WWGD said:
Summary:: How to find features that provide a high correlation with a dependent variable.
Hi, I remember reading a paper a while back that argued/proved that a large population of young people ( say <19 y.o or so) and a population pyramid that is thick at the bottom is a necessary feature for the onset of revolution .
** My Question** Is this determination based on Statistics alone, subject matter knowledge or a combination of both? What process would one follow in order to do feature selection if one wanted to determine the \a choice of feature to associate with a given Dependent Variable other than just using basic correlation analysis. Maybe some type of Anova?
There are a number of ways.
https://scikit-learn.org/stable/modules/feature_selection.html
Always make sure that you test on a subset of data that didn't inform the selection. Or, for example, if you are using the features for a predictive model, you can do feature selection within the cross-validation loop if you're using that, but not before hand on the full data. If your feature selection process include an optimal parameter search, you should do that within an inner/nested cross validation loop.
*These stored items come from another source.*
-- ==== Sys2Proof/Certificates/Slice0/Obligations.lean ====
section
/-! DEFINITION. The statements for the provers, each from the numbered rules of spec/ named in its docstring. -/

open Sys2Proof Sys2Proof.Machine

/-! ### The compressor -/

/-- 40_compressor.md R131: `ROTL(x, n)` by its formula, and bit `i` of `x` moves to bit `(i + n) mod 32`. -/
def Obligations.RotlMovesBitsCircularly : Prop :=
  (∀ (x : Word) (n : Nat),
    (rotl x n).toNat =
        (if n % 32 = 0 then x.toNat else x.toNat * 2 ^ (n % 32) % 2 ^ 32 + x.toNat / 2 ^ (32 - n % 32))
      ∧ ∀ i, i < 32 → (rotl x n).getLsbD ((i + n) % 32) = x.getLsbD i)
  ∧ rotl 0x80000000 1 = 0x00000001
  ∧ rotl 0x00000001 31 = 0x80000000
  ∧ rotl 0x12345678 4 = 0x23456781
  ∧ rotl 0x12345678 0 = 0x12345678
  ∧ rotl 0x12345678 32 = 0x12345678
  ∧ rotl 0xFFFFFFFF 13 = 0xFFFFFFFF

/-- 40_compressor.md R133, R134 and 90_conflicts.md C6: `P0` and `P1` bit by bit, and linear over XOR. -/
def Obligations.PermutationsAreLinear : Prop :=
  ∀ (x y : Word) (i : Nat), i < 32 →
    ((p0 x).getLsbD i = (x.getLsbD i ^^ (x.getLsbD ((i + 23) % 32) ^^ x.getLsbD ((i + 15) % 32))))
    ∧ ((p1 x).getLsbD i = (x.getLsbD i ^^ (x.getLsbD ((i + 17) % 32) ^^ x.getLsbD ((i + 9) % 32))))
    ∧ p0 (x ^^^ y) = p0 x ^^^ p0 y
    ∧ p1 (x ^^^ y) = p1 x ^^^ p1 y

/-- 40_compressor.md R135, R136: both functions are the three-way XOR in rounds 0 to 15; in rounds 16 to 63 `FF` is the
bitwise majority and `GG` the bitwise choose. -/
def Obligations.BooleanFunctionsSplitAtRound16 : Prop :=
  ∀ (j : Nat) (x y z : Word), j ≤ 63 →
    (j ≤ 15 → ff j x y z = x ^^^ y ^^^ z ∧ gg j x y z = x ^^^ y ^^^ z)
    ∧ (16 ≤ j → ∀ i, i < 32 →
        ((ff j x y z).getLsbD i
          = decide (2 ≤ (x.getLsbD i).toNat + (y.getLsbD i).toNat + (z.getLsbD i).toNat))
        ∧ ((gg j x y z).getLsbD i = if x.getLsbD i then y.getLsbD i else z.getLsbD i))

/-- 40_compressor.md R137: the table of the 64 round constants, and its two consequences: `T(j + 32) = T(j)` for
`16 <= j <= 31`, and a constant register rotated left by one each round gives the same values but between rounds 15
and 16. -/
def Obligations.RoundConstantTable : Prop :=
  (List.range 64).map roundConstant =
    [0x79cc4519, 0xf3988a32, 0xe7311465, 0xce6228cb, 0x9cc45197, 0x3988a32f, 0x7311465e, 0xe6228cbc,
     0xcc451979, 0x988a32f3, 0x311465e7, 0x6228cbce, 0xc451979c, 0x88a32f39, 0x11465e73, 0x228cbce6,
     0x9d8a7a87, 0x3b14f50f, 0x7629ea1e, 0xec53d43c, 0xd8a7a879, 0xb14f50f3, 0x629ea1e7, 0xc53d43ce,
     0x8a7a879d, 0x14f50f3b, 0x29ea1e76, 0x53d43cec, 0xa7a879d8, 0x4f50f3b1, 0x9ea1e762, 0x3d43cec5,
     0x7a879d8a, 0xf50f3b14, 0xea1e7629, 0xd43cec53, 0xa879d8a7, 0x50f3b14f, 0xa1e7629e, 0x43cec53d,
     0x879d8a7a, 0x0f3b14f5, 0x1e7629ea, 0x3cec53d4, 0x79d8a7a8, 0xf3b14f50, 0xe7629ea1, 0xcec53d43,
     0x9d8a7a87, 0x3b14f50f, 0x7629ea1e, 0xec53d43c, 0xd8a7a879, 0xb14f50f3, 0x629ea1e7, 0xc53d43ce,
     0x8a7a879d, 0x14f50f3b, 0x29ea1e76, 0x53d43cec, 0xa7a879d8, 0x4f50f3b1, 0x9ea1e762, 0x3d43cec5]
  ∧ (∀ j, 16 ≤ j → j ≤ 31 → roundConstant (j + 32) = roundConstant j)
  ∧ (∀ j, j < 63 → j ≠ 15 → roundConstant (j + 1) = rotl (roundConstant j) 1)

/-- 40_compressor.md R138 to R141: before round 0, whatever the datapath held, `W[0..15]` are the block's big-endian
words, `W[16..67]` satisfy the recurrence, `W1[j] = W[j] XOR W[j+4]`, and `A..H` are `V[0..7]`. -/
def Obligations.ScheduleFollowsRecurrence : Prop :=
  ∀ (d : Datapath) (V : HashState) (block : Block),
    let e := d.prepare V block
    (∀ i, i < 16 → element e.W i = BitVec.ofNat 32 (memRead block.toList (4 * i) 4))
    ∧ (∀ j, 16 ≤ j → j ≤ 67 →
        element e.W j
          = p1 (element e.W (j - 16) ^^^ element e.W (j - 9) ^^^ rotl (element e.W (j - 3)) 15)
            ^^^ rotl (element e.W (j - 13)) 7 ^^^ element e.W (j - 6))
    ∧ (∀ j, j < 64 → element e.W1 j = element e.W j ^^^ element e.W (j + 4))
    ∧ (e.A = V[0] ∧ e.B = V[1] ∧ e.C = V[2] ∧ e.D = V[3] ∧ e.E = V[4] ∧ e.F = V[5] ∧ e.G = V[6] ∧ e.H = V[7])

/-- 40_compressor.md R142, R143; 10_state.md R37: the 64 rounds run in the order `j = 0, ..., 63`, each on the result of
the one before by the equations of the rule; `j` is 0 before the first and 64 after the last, and the schedules stay. -/
def Obligations.RoundsFollowEquations : Prop :=
  ∀ (d : Datapath) (V : HashState) (block : Block),
    let at_ (j : Nat) := Nat.iterate Datapath.round j (d.prepare V block)
    d.run V block = at_ 64
    ∧ (d.run V block).j.toNat = 64
    ∧ ∀ j, j < 64 →
      let b := at_ j
      let a := at_ (j + 1)
      let ss1 := rotl (rotl b.A 12 + b.E + roundConstant j) 7
      let ss2 := ss1 ^^^ rotl b.A 12
      let tt1 := ff j b.A b.B b.C + b.D + ss2 + element (d.prepare V block).W1 j
      let tt2 := gg j b.E b.F b.G + b.H + ss1 + element (d.prepare V block).W j
      b.j.toNat = j
      ∧ a.D = b.C ∧ a.C = rotl b.B 9 ∧ a.B = b.A ∧ a.A = tt1
      ∧ a.H = b.G ∧ a.G = rotl b.F 19 ∧ a.F = b.E ∧ a.E = p0 tt2

/-- 40_compressor.md R144, R145, R148; 10_state.md R39: `compress` is the feed-forward XOR of the input chaining value
with the working variables after the rounds, and nothing the datapath held before is read. The pairing of `V[0]` to
`V[7]` with `A` to `H` is the spec's general knowledge (93_implementation_defined.md G4; PRESUMED, assumption log 12). -/
def Obligations.CompressReadsOnlyItsArguments : Prop :=
  ∀ (d : Datapath) (V : HashState) (block : Block),
    let e := d.run V block
    compress V block
      = #v[V[0] ^^^ e.A, V[1] ^^^ e.B, V[2] ^^^ e.C, V[3] ^^^ e.D,
           V[4] ^^^ e.E, V[5] ^^^ e.F, V[6] ^^^ e.G, V[7] ^^^ e.H]

/-! ### Byte order, operands, packets -/

/-- 20_memory.md R62, R63: the big-endian read is the sum of the rule, the big-endian write stores the bytes of the
rule and is read back, and the digest of `V` holds the 4-byte form of `V[i]` at `4 i`. -/
def Obligations.BigEndianReadAndWrite : Prop :=
  (∀ (sp : ByteString) (a n : Nat),
    memRead sp a n = ((List.range n).map fun i => (byteAt sp (a + i)).toNat * 2 ^ (8 * (n - 1 - i))).sum)
  ∧ (∀ (n v i : Nat), i < n → byteAt (bigEndian n v) i = BitVec.ofNat 8 (v / 2 ^ (8 * (n - 1 - i)) % 256))
  ∧ (∀ (n v : Nat), (bigEndian n v).length = n ∧ memRead (bigEndian n v) 0 n = v % 2 ^ (8 * n))
  ∧ (∀ (V : HashState), (digestBytes V).length = 32
      ∧ ∀ (i : Fin 8) (k : Nat), k < 4 →
          byteAt (digestBytes V) (4 * i.val + k) = byteAt (bigEndian 4 V[i].toNat) k)
  ∧ memRead [0x61, 0x62, 0x63, 0x80] 0 4 = 0x61626380
  ∧ bigEndian 4 0x66c7f0f4 = [0x66, 0xc7, 0xf0, 0xf4]
  ∧ lengthField (8 * 3) = [0x00, 0x00, 0x00, 0x00, 0x00, 0x00, 0x00, 0x18]

/-- 30_encoding.md R94: a length operand is `word` if `word < 2^31`, else `word - 2^32`; it is legal for a byte string
exactly when it is not negative and is the string's length. -/
def Obligations.LengthOperandIsSigned : Prop :=
  ∀ (len : BitVec 32) (data : ByteString),
    signedLength len = (if len.toNat < 2 ^ 31 then (len.toNat : Int) else (len.toNat : Int) - 2 ^ 32)
    ∧ (lengthLegal len data = true ↔ len.toNat < 2 ^ 31 ∧ data.length = len.toNat)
In classical machine learning, often the feature selection process itself is part of the model (the whole pipeline is, including preprocessing, feature selection, and parameter tuning).
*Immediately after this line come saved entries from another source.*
-- ==== Sys2Proof/Tests/Slice0.lean ====
section
/-! SUPPORT. The model's own tests: the checks of WellFormed, packets of the spec and the commands they are,
    single steps
against the spec's vectors (95_test_vectors.md), and a witness for the hypotheses of each obligation. -/

namespace Sys2Proof.Tests

set_option Elab.async false

open Sys2Proof Sys2Proof.Machine

/-! ### Small states -/

/-- A Context with this status, fill count and total, an all-`0x61` buffer, and the chaining value `V`. -/
def contextOf (V : HashState) (st : Status) (fill : BitVec 6) (total : BitVec 64) : Context where
  V := V
  buf := Vector.replicate 64 0x61
  fill := fill
  total := total
  st := st

/-- An HMAC slot with this inner Context and the pads of the key "key" (95_test_vectors.md case H3). -/
def hmacOf (inner : Context) : HmacContext where
  inner := inner
  outer := contextOf iv Status.uninit 0 0
  ipad := padOf (rightPadded [0x6b, 0x65, 0x79]) 0x36
  opad := padOf (rightPadded [0x6b, 0x65, 0x79]) 0x5c

/-- A state with these slots and this input. -/
def stateOf (ctx : List Context) (hctx : List HmacContext) (input : List HostEvent) : State where
  ctx := ctx
  hctx := hctx
  scr := contextOf iv Status.final 0 0
  hscr := hmacOf (contextOf iv Status.final 0 0)
  datapath := Datapath.blank
  input := input
  responses := []
  serial := 1

/-- An active Context with 3 buffered bytes. -/
def busy : Context := contextOf iv Status.active 3 3

/-- An active inner Context with 64 bytes counted. -/
def keyed : Context := contextOf iv Status.active 0 64

/-- Slot 0 active, slot 1 never initialised, HMAC slot 0 active. -/
def sample : State := stateOf [busy, contextOf iv Status.uninit 0 0] [hmacOf keyed] []

/-- `sample` with a host that sends this packet. -/
def sending (p : ByteString) : State := { sample with input := [.packet p] }

/-- A state the fatal assertion holds of. -/
def broken : State := stateOf [contextOf iv Status.active 3 4] [hmacOf keyed] []

/-- A Context one byte short of the length bound. -/
def nearBound : Context := contextOf iv Status.active 63 0x1fffffffffffffff

/-- The response packets of an outcome. -/
def answers (r : Result) : Option (List ByteString) :=
  match r with
  | .next t => some (t.responses.map Response.packet)
  | .fault _ => none
  | .refused _ => none

/-- The statuses of the plain slots and of the inner Contexts after an outcome. -/
def statuses (r : Result) : Option (List Status × List Status) :=
  match r with
  | .next t => some (t.ctx.map Context.st, t.hctx.map fun Y => Y.inner.st)
  | .fault _ => none
  | .refused _ => none

/-! ### WellFormed: a term each check refuses, and one it accepts -/

theorem test_wellFormed_refuses_negative_length :
    (Instr.update 0 0xffffffff [0x61, 0x62, 0x63]).formError = some .negativeLength := by decide

theorem test_wellFormed_refuses_wrong_length :
    (Instr.hash 3 [0x61, 0x62]).formError = some .lengthMismatch := by decide

theorem test_wellFormed_refuses_second_string :
    (Instr.hmac 0 2 [] [0x61]).formError = some .lengthMismatch := by decide

theorem test_wellFormed_sign_before_length :
    (Instr.hmac 5 0x80000000 [] []).formError = some .negativeLength := by decide

theorem test_wellFormed_accepts : (Instr.hmac 1 2 [0x6b] [0x61, 0x62]).WellFormed := by decide

/-! ### Decoding: packets of 95_test_vectors.md sections 4, 8.1 and 8.2, byte for byte -/

theorem test_decode_compress : decode ([0x10, 0x00, 0x00, 0x00] ++ digestBytes iv ++ List.replicate 64 0x00)
    = .ok (.compress iv (Vector.replicate 64 0)) := by decide +kernel

theorem test_decode_compress_first_words : digestBytes iv
    = [0x73, 0x80, 0x16, 0x6f, 0x49, 0x14, 0xb2, 0xb9, 0x17, 0x24, 0x42, 0xd7, 0xda, 0x8a, 0x06, 0x00,
       0xa9, 0x6f, 0x30, 0xbc, 0x16, 0x31, 0x38, 0xaa, 0xe3, 0x8d, 0xee, 0x4d, 0xb0, 0xfb, 0x0e, 0x4e] := by
  decide +kernel

theorem test_decode_init : decode [0x20, 0x00, 0x00, 0x00] = .ok (.init 0) := by decide +kernel

theorem test_decode_update_empty :
    decode [0x30, 0x00, 0x00, 0x00, 0x00, 0x00, 0x00, 0x00] = .ok (.update 0 0 []) := by decide +kernel

theorem test_decode_finalize : decode [0x40, 0x00, 0x00, 0x00] = .ok (.finalize 0) := by decide +kernel

theorem test_decode_hash_empty :
    decode [0x50, 0x00, 0x00, 0x00, 0x00, 0x00, 0x00, 0x00] = .ok (.hash 0 []) := by decide +kernel

theorem test_decode_hmacInit_empty :
    decode [0x60, 0x00, 0x00, 0x00, 0x00, 0x00, 0x00, 0x00] = .ok (.hmacInit 0 0 []) := by decide +kernel

theorem test_decode_hmacUpdate : decode [0x70, 0x00, 0x00, 0x00, 0x00, 0x00, 0x00, 0x03, 0x61, 0x62, 0x63]
    = .ok (.hmacUpdate 0 3 [0x61, 0x62, 0x63]) := by decide +kernel

theorem test_decode_hmacFinish : decode [0x80, 0x00, 0x00, 0x00] = .ok (.hmacFinish 0) := by decide +kernel

theorem test_decode_hmac_empty_key :
    decode [0x90, 0x00, 0x00, 0x00, 0x00, 0x00, 0x00, 0x00, 0x00, 0x00, 0x00, 0x03, 0x61, 0x62, 0x63]
      = .ok (.hmac 0 3 [] [0x61, 0x62, 0x63]) := by decide +kernel

theorem test_decode_short : decode [0x20, 0x00, 0x00] = .error .shortPacket := by decide +kernel

theorem test_decode_reserved_opcodes : decode [0x00, 0x00, 0x00, 0x00] = .error .reservedOpcode
    ∧ decode [0xa0, 0x00, 0x00, 0x00, 0x00, 0x00, 0x00, 0x00] = .error .reservedOpcode
    ∧ decode [0xf0, 0x00, 0x00, 0x00] = .error .reservedOpcode := by decide +kernel

theorem test_decode_reserved_bits : decode [0x20, 0x00, 0x00, 0x01] = .error .reservedBits
    ∧ decode [0x20, 0x08, 0x00, 0x00] = .error .reservedBits := by decide +kernel

theorem test_decode_slot_not_zero :
    decode [0x50, 0x10, 0x00, 0x00, 0x00, 0x00, 0x00, 0x00] = .error .slotNotZero := by decide +kernel

theorem test_decode_missing_length : decode [0x30, 0x00, 0x00, 0x00, 0x00, 0x00] = .error .missingLength
    ∧ decode [0x90, 0x00, 0x00, 0x00, 0x00, 0x00, 0x00, 0x03] = .error .missingLength := by decide +kernel

theorem test_decode_negative_length :
    decode [0x30, 0x00, 0x00, 0x00, 0x80, 0x00, 0x00, 0x00] = .error .negativeLength
    ∧ decode [0x90, 0x00, 0x00, 0x00, 0x00, 0x00, 0x00, 0x03, 0xff, 0xff, 0xff, 0xff, 0x6b, 0x65, 0x79]
      = .error .negativeLength := by decide +kernel

theorem test_decode_wrong_length :
    decode [0x30, 0x00, 0x00, 0x00, 0x00, 0x00, 0x00, 0x03, 0x61, 0x62] = .error .wrongLength
    ∧ decode [0x30, 0x00, 0x00, 0x00, 0x00, 0x00, 0x00, 0x03, 0x61, 0x62, 0x63, 0x64] = .error .wrongLength
    ∧ decode [0x20, 0x00, 0x00, 0x00, 0x00] = .error .wrongLength
    ∧ decode [0x10, 0x00, 0x00, 0x00] = .error .wrongLength := by decide +kernel

theorem test_encode_update : encode (.update 1 3 [0x61, 0x62, 0x63])
    = [0x30, 0x10, 0x00, 0x00, 0x00, 0x00, 0x00, 0x03, 0x61, 0x62, 0x63] := by decide +kernel

theorem test_decodeTableWord : decodeTableWord 32 0x20100000 = some (.init 1)
    ∧ decodeTableWord 32 0x50000000 = some (.hash 0 []) ∧ decodeTableWord 32 0xa0000000 = none := by decide +kernel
In some cases, there are a high number of candidate features, and just searching for the best ones can fail, since there is some chance that fluctuations/noise can by chance produce a distribution showing correlation. In those cases, and in general to some extent, it is important to also have some reason to believe the feature might have a causal relationship, or that the population distributions should show a correlation. That way, you begin with a hypothesis, and a much smaller number of candidates, and you have a better chance that your finding is reliable.
It is believed that a very large subset of statistical research is faulty because of this issue. Different scientific fields/sub-fields are always trying to work towards more robust methodology to avoid these kind of pitfalls. For example, the p-value threshold to be relied on depends strongly on the application. Many, many works have presented false discoveries, or bad results in general due to this issue, for example, by assuming p<0.05 is enough (not to mention the hacking).